The negotiations on the embargo have overlapped with those – especially between Israel and the US – over what form of inquiry should be conducted into the commando raid which halted the flotilla and cost the lives of nine Turks in the fighting aboard the biggest of the boats, the passenger ferry Mavi Marmara. Israel, whose military chief of staff, Gabi Ashekenazi, has appointed Giora Eiland, a reserve general and former head of the national security agency, to head an internal inquiry into the naval operation, has indicated that it will also appoint a former high court judge to head a civilian inquiry. It is not expected that such an inquiry will take testimony from naval special forces personnel who took part in the raid.

While Western governments and Israel have denied any direct linkage between the two issues, diplomats have acknowledged that any expectation that Israel was prepared for a significant relaxation of the Gaza embargo would lessen pressure for a full international inquiry, of the sort proposed by the UN Secretary General, Ban Ki-moon.

The switch from an "allowed" to a "banned" list would be a major policy shift, since the latter would presumably only include goods deemed to put Israel's security at risk. That would reflect a change of purpose at the time of the original imposition of the embargo – reinforced by the Israeli cabinet's declaration of Gaza as a "hostile entity" – which had the much wider goal of crippling its economy.

Documents produced by the Israeli authorities at the time in the face of court challenges to the blockade specifically cited international conventions permitting "economic warfare" under certain circumstances. Mr Netanyahu, not then in office, could thus plausibly argue that he had no responsibility for the original decision.

When Israel relaxed the embargo last week to allow in a range of additional foods – from the previously banned coriander, jam, packaged hummus and biscuits – Gisha, the Israeli human rights organisation, pointed out that Israel was still not letting in raw materials like margarine and glucose that could be used for processed food manufacture in Gaza itself.

The same is true of a much wider range of raw materials – such as textile fabrics that up to 2007 were imported in large quantities by hundreds of small clothing firms.
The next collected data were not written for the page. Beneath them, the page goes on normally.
/-! ## Power, fabric, management -/

/-- RESET, RAIL_FAULT, TRIP and the throttle (R321, R322, R323, R327, R328): a reset keeps the bytes of HBM, and those of
other devices, ends every task, context and session, and keeps the fused SVN; an accepted image boots and is measured, and
a refused one stops the device. That every other byte of the device, and each register to which the spec gives no reset
value, is zero then is the model's choice (logs 1, 2 and 45). A throttle changes nothing but timing.

UNREACHABLE, ROUTE_WRITE and ADAPTER_BULK (R81, R85, R87, R88, R314, R318 to R320): a device for which traffic waits, once
declared, is out of reach until a route to it is written, and the messages that the fabric carries there are lost (the report's
tag 318 is log 42's, when traffic waits log 88's, that their units return log 86's). A request of a device that is no adapter,
or of one that may not carry the context of the region's owner, is discarded and logged (that the owner's context decides is
the model's choice, log 41); one whose handle names no region answers −8 (R90), one that fails its checks −5 or −4, and moves
nothing; one that passes keeps the region's base and owner (log 65). It opens its offsets granule by granule: with −6 and what
it has moved at a boundary where the region is revoked, else with deliveries cut at the granules of memory. They perform in any
order, each its own bytes, unless the region was revoked before the granule moved or an earlier one fails (R333; log 20); the
last of all brings the answer, the number of bytes. PAGE parks a peer's copy, and ends an adapter's (logs 41 and 57). -/
def Obligations.ApexAndFabric : Prop :=
  (∀ (s : State) (b : Boot),
     let lost (t : State) : Prop :=
       (∀ a, memGet t.mem a = if survives a then memGet s.mem a else 0) ∧ t.slots = [] ∧ t.cores = [] ∧ t.facets = []
         ∧ t.ctxs = [] ∧ t.queues = [] ∧ t.msgs = [] ∧ t.keySlots = [] ∧ t.session = false ∧ t.svn = s.svn
     (∃ t, exec (.reset b) s = .next t ∧ lost t
         ∧ if bootAccepted b s.svn = true then
             t.power = .up ∧ t.peers = b.peers ∧ t.operators = b.operators
               ∧ t.devId = (if b.others = [] then 0 else b.identity)
               ∧ t.measured 0 = shake256 (List.replicate 64 0 ++ shake256 (signedBytes b))
           else t.power = .refused)
     ∧ (bootAccepted b s.svn = true → b.key.length = 1952 ∧ b.sig.length = 3309 ∧ s.svn ≤ b.svn)
     ∧ (∃ t, exec .railFault s = .next t ∧ lost t ∧ t.power = .reset) ∧ (∃ t, exec .trip s = .next t ∧ lost t ∧ t.power = .reset)
     ∧ exec .throttle s = .next { s with throttled := true } ∧ exec .throttleEnd s = .next { s with throttled := false })
  ∧ (∀ (s : State) (d : Nat) (ports : List Nat),
       (s.trafficFor d = true →
         ∃ t, exec (.unreachable d) s = .next t ∧ (∀ e, e ∈ t.unreachable ↔ e = d ∨ e ∈ s.unreachable)
           ∧ t.apexReports = s.apexReports ++ [(318, d)] ∧ t.mem = s.mem
           ∧ (∀ p, p ∈ t.owed → p ∈ s.owed ∧ p.toward d = false) ∧ (∀ p, p ∈ s.owed → p.toward d = false → p ∈ t.owed)
           ∧ ((∀ p, p ∈ s.owed → p.toward d = false) → t.slots = s.slots ∧ (∀ a, t.log a = s.log a) ∧ t.fabricOut = s.fabricOut)
           ∧ ∀ p, s.owed = [p] → p.toward d = true →
               t = (({ s with
                 unreachable := t.unreachable, apexReports := t.apexReports, owed := [], fabricOut := s.fabricOut.erase p } :
                   State).returnUnit p.src p.ctx).lose p.ctx)
       ∧ (s.trafficFor d = false → exec (.unreachable d) s = .next s)
       ∧ (∀ p, p ∈ s.msgs ∨ p ∈ s.owed → p.toward d = true → s.trafficFor d = true)
       ∧ (∃ t, exec (.routeWrite d ports) s = .next t ∧ Tbl.get [] t.routes d = ports
           ∧ (∀ e, e ∈ t.unreachable ↔ e ≠ d ∧ e ∈ s.unreachable) ∧ t.slots = s.slots ∧ t.mem = s.mem))
  ∧ (∀ (s : State) (d o n : Nat) (wr : Bool) (h : Dword) (data : List Byte),
       let x := s.region (bits h.toNat 31 20)
       let len := if wr then data.length else n
       let carries : Prop := (Tbl.get [] s.admission d).contains x.owner = true
       let answered (st : Dword) : Out :=
         .next { s with bulkOut := s.bulkOut ++ [{ to_ := d, slot := 0, code := st, data := [], bad := [] }] }
       (s.adapter d = false → exec (.adapterBulk d wr h o n data) s = .next (s.lose none))
       ∧ (s.adapter d = true → s.staleRegion h.toNat = false → ¬ carries →
           exec (.adapterBulk d wr h o n data) s = .next (s.lose (some x.owner)))
       ∧ (s.adapter d = true → s.staleRegion h.toNat = true ∨ carries →
           let fails (code : Nat) : Prop := exec (.adapterBulk d wr h o n data) s = answered (BitVec.ofInt 64 (-code))
           let region : Prop := bits h.toNat 51 48 = 1
           let valid : Prop := s.handleHere h.toNat = true ∧ s.staleRegion h.toNat = false
           let allowed : Prop := o + len ≤ x.len ∧ x.perm.testBit (if wr then 1 else 0) = true
           (¬ region → fails 8) ∧ (region → ¬ valid → fails 5) ∧ (region → valid → ¬ allowed → fails 4)
           ∧ (region → valid → allowed → len = 0 → exec (.adapterBulk d wr h o n data) s = answered 0)
           ∧ (region → valid → allowed → 0 < len →
               exec (.adapterBulk d wr h o n data) s = .next { s with
                 bulks := s.bulks ++ [{ BulkReq.new d 0 wr h o len data [] with base := x.base, owner := x.owner }] })))
  ∧ (∀ (s : State) (k j : Nat) (b : BulkReq), s.bulks[k]? = some b →
       let at_ := b.off + b.pos
       let va := b.base + at_
       let n := min (b.len - b.pos) (256 - at_ % 256)
       let revoked : Prop := at_ % 256 = 0 ∧ s.staleRegion b.handle.toNat = true
       let ends (t : State) (b : BulkReq) (st : Dword) : State :=
         { t with
           bulks := dropAt s.bulks k
           bulkOut := s.bulkOut
             ++ [{ to_ := b.from_, slot := b.slot, code := st, data := b.got.flatMap (·.2), bad := b.lost }] }
       let goesOn (t : State) (b' : BulkReq) : State :=
         if b'.out = [] ∧ b'.len ≤ b'.pos then ends t b' (BitVec.ofNat 64 b'.pos)
         else { t with bulks := setAt s.bulks k b' }
       let ready : Prop := b.out = [] ∧ b.ending = 0 ∧ b.fault = none ∧ b.pos < b.len ∧ ¬ revoked ∧ s.sound
       let holds (y : Piece) : Prop :=
         s.keyLost y.place = false ∧ (devOf y.place.pa ≠ 0 ∧ b.laterDone y = true
           ∨ s.cutOff y.place.pa = false ∧ (b.wr = true → s.stationaryAt y.place.pa = false))
       (b.out = [] → b.fault = none → revoked → s.stepBulk k j = ends s b (BitVec.ofInt 64 (-((6 + 256 * b.pos : Nat) : Int))))
       ∧ (ready → s.xlateNow 0 b.owner (if b.wr then .store else .load) va = none → s.faultsAt b.owner va = true →
           (s.peers.contains b.from_ = true → s.stepBulk k j
             = { s with
                 peerOut := s.peerOut ++ [⟨b.from_, b.slot, BitVec.ofNat 64 causePage, toBytes va 8, []⟩]
                 bulks := setAt s.bulks k { b with fault := some va } })
           ∧ (s.peers.contains b.from_ = false →
               s.stepBulk k j = ends s b (BitVec.ofInt 64 (-((4 + 256 * b.pos : Nat) : Int)))))
       ∧ (∀ y : Piece, b.out[j]? = some y → s.bulkRevoked b y.pos = true →
           s.stepBulk k j
             = ends s b (BitVec.ofInt 64 (-((6 + 256 * ((b.off + y.pos) / 256 * 256 - b.off) : Nat) : Int))))
       ∧ (∀ pl : Nat → Place, ready →
           (∀ i, i < n → s.xlateNow 0 b.owner (if b.wr then .store else .load) (va + i) = some (pl i)
             ∧ s.cutOff (pl i).pa = false ∧ (b.wr = true → s.stationaryAt (pl i).pa = false)) →
           ∃ b' : BulkReq, s.stepBulk k j = { s with bulks := setAt s.bulks k b' }
             ∧ b' = { b with pos := b.pos + n, out := b'.out }
             ∧ (∀ i, i < n → ∃ y, y ∈ b'.out ∧ y.pos ≤ b.pos + i ∧ b.pos + i < y.pos + y.n)
             ∧ ∀ y, y ∈ b'.out → b.pos ≤ y.pos ∧ y.pos < b.pos + n ∧ 0 < y.n ∧ y.place = pl (y.pos - b.pos)
                 ∧ (b.base + b.off + y.pos) % 64 + y.n ≤ 64)
       ∧ (∀ y : Piece, b.out[j]? = some y → b.ending = 0 → b.bad = [] → b.lost = [] → s.clean →
           s.bulkRevoked b y.pos = false → (∀ z, z ∈ b.out.take (j + 1) → holds z) → s.asleep y.place.pa = false →
           (b.wr = false →
             s.stepBulk k j = goesOn s { b with out := dropAt b.out j, got := Tbl.set b.got y.pos (s.rd y.place y.n) })
           ∧ (b.wr = true →
               s.stepBulk k j
                 = goesOn (s.wr y.place ((b.data.drop y.pos).take y.n)) { b with out := dropAt b.out j })))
It is well nigh impossible to justify a ban on importing rolls of cloth on security grounds.

The switch from a "permitted" to a "banned" list is reportedly envisaged by Mr Blair as the first of three principles for a relaxation of the embargo. The second is that international aid agencies, in consultation with Israel, would have oversight for "dual use" goods which Israel fears could be seized by Hamas for military purposes. The model is the severely limited increase of building materials for sewage, hospital and housing projects in Gaza in the past few weeks, in which the UN has successfully acted as guarantor that the imports will not so be used, and which it wants expanded.

While some Europeans have been suggesting that the naval blockade could be lifted to allow ships to go to Gaza after international and/or Israeli inspection, Israel has so far been resistant to any transfer to Gaza other than by land.

The third is the reopening of land crossings – most notably the big cargo terminal at Karni – in which EU officials, and possibly in the longer term, units of President Mahmoud Abbas's presidential guard would assume responsibility for monitoring goods entering Gaza.